### What is needed
Among the records below, find the line that has "def pfAbsent : Nat := 0x20"; from there, give the lines again exactly, and stop after the line that has "def pfStandby : Nat := 0x100000".

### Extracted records
/-- The returns a mode reports. -/
def modePick (mode : Nat) (l : List Ret) : List Ret :=
  match mode with
  | 0 => (strongest l).toList
  | 1 => (byRange l).take 1
  | 2 => match (byRange l).getLast? with
    | none => []
    | some r => ((byRange l).find? (fun x => x.range = r.range)).toList
  | _ => byRange l

/-- SELECT: what it reports, and whether it dropped or left out any return. -/
def Ctx.select (c : Ctx) (l : List Ret) : List Ret × Bool :=
  let keep := l.filter (fun r => !(getF EX_REC.skip c.rec_).testBit r.cls && decide (getF EX_REC.report_conf c.rec_ ≤ r.conf))
  let out := modePick (getF EX_REC.mode c.rec_) keep
  (out, decide (out.length < l.length))

/-! ### Records (R216 to R219) -/

/-- Flags of R219 by bit. -/
def pfNoReturn : Nat := 0x1
def pfMore : Nat := 0x2
def pfSat : Nat := 0x4
def pfTime : Nat := 0x8
def pfMasked : Nat := 0x10
def pfAbsent : Nat := 0x20
def pfCalAbsent : Nat := 0x40
def pfBlanked : Nat := 0x80
def pfPartial : Nat := 0x100
def pfEmitter : Nat := 0x200
def pfSuspect : Nat := 0x400
def pfAmbOver : Nat := 0x800
def pfGang : Nat := 0x1000
def pfSweep : Nat := 0x8000
def pfEdge : Nat := 0x10000
def pfEcc : Nat := 0x20000
def pfSlew : Nat := 0x40000
def pfService : Nat := 0x80000
def pfStandby : Nat := 0x100000

/-- Any of the flags of a mask, as a bit at a position. -/
def anyAt (flags mask pos : Nat) : Nat := if flags &&& mask = 0 then 0 else 2 ^ pos

/-- Word 3 of a compact record (R217). -/
def compactWord3 (channel shots cls flags : Nat) : Word :=
  w32 (channel + shots % 2048 * 2 ^ 10 + cls * 2 ^ 21 + anyAt flags pfNoReturn 23 + anyAt flags pfMore 24 + anyAt flags pfSat 25
    + anyAt flags pfTime 26 + anyAt flags (pfMasked + pfAbsent + pfCalAbsent + pfBlanked + pfEcc) 27
    + anyAt flags (pfSuspect + pfAmbOver + pfGang + pfEmitter) 28 + anyAt flags (pfPartial + 0x2000 + 0x4000) 29
    + anyAt flags pfSweep 30 + anyAt flags pfEdge 31)

/-- A compact record (R217). -/
def compactRec (pixel channel shots amb flags : Nat) (r : Option Ret) : List Word :=
  match r with
  | none => [w32 (pixel % 2 ^ 24), 0, w32 (amb * 2 ^ 16), compactWord3 channel shots 0 flags]
  | some r => [w32 (pixel % 2 ^ 24 + r.conf * 2 ^ 24), w32 r.range, w32 (r.intensity + amb * 2 ^ 16), compactWord3 channel shots r.cls flags]

/-- The words of one return slot of a full record. -/
def retWords (r : Ret) : List Word := [w32 r.range, w32 (r.intensity + r.conf * 2 ^ 16 + r.cls * 2 ^ 24 + r.width * 2 ^ 26)]

/-- A full record (R218). -/
def fullRec (pixel channel shots kEff amb bg flags : Nat) (rs : List Ret) : List Word :=
  ([w32 (pixel % 2 ^ 24 + rs.length * 2 ^ 24), w32 (channel + shots % 2048 * 2 ^ 10 + kEff * 2 ^ 21), w32 (amb + bg * 2 ^ 16), w32 flags]
    ++ rs.flatMap retWords ++ List.replicate 8 0).take 12

/-- A histogram with its descriptor (R385). -/
def histUnit (pixel : Nat) (upper : Bool) (kEff channel shots o flags amb ovl : Nat) (bins : List Word) : List Word :=
  [w32 (pixel % 2 ^ 24 + b2n upper * 2 ^ 24 + kEff * 2 ^ 25), w32 (channel + shots % 2048 * 2 ^ 10), w32 o, w32 flags,
   w32 (amb + ovl * 2 ^ 16)] ++ bins

/-! ### Reading a pixel (R21, R186, R188, R220) -/

/-- The shots of a pixel that counted for cell `i` (R89). -/
def shotsCounted (b : RxBlk) (p : Pixel) (i : Nat) : Nat :=
  (b.slots.filter (fun sl => sl.own && decide (sl.frame = p.frame) && decide (sl.m = p.m) && sl.judged.testBit i && sl.counted.testBit i)).length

### Written response
def pfAbsent : Nat := 0x20
def pfCalAbsent : Nat := 0x40
def pfBlanked : Nat := 0x80
def pfPartial : Nat := 0x100
def pfEmitter : Nat := 0x200
def pfSuspect : Nat := 0x400
def pfAmbOver : Nat := 0x800
def pfGang : Nat := 0x1000
def pfSweep : Nat := 0x8000
def pfEdge : Nat := 0x10000
def pfEcc : Nat := 0x20000
def pfSlew : Nat := 0x40000
def pfService : Nat := 0x80000
def pfStandby : Nat := 0x100000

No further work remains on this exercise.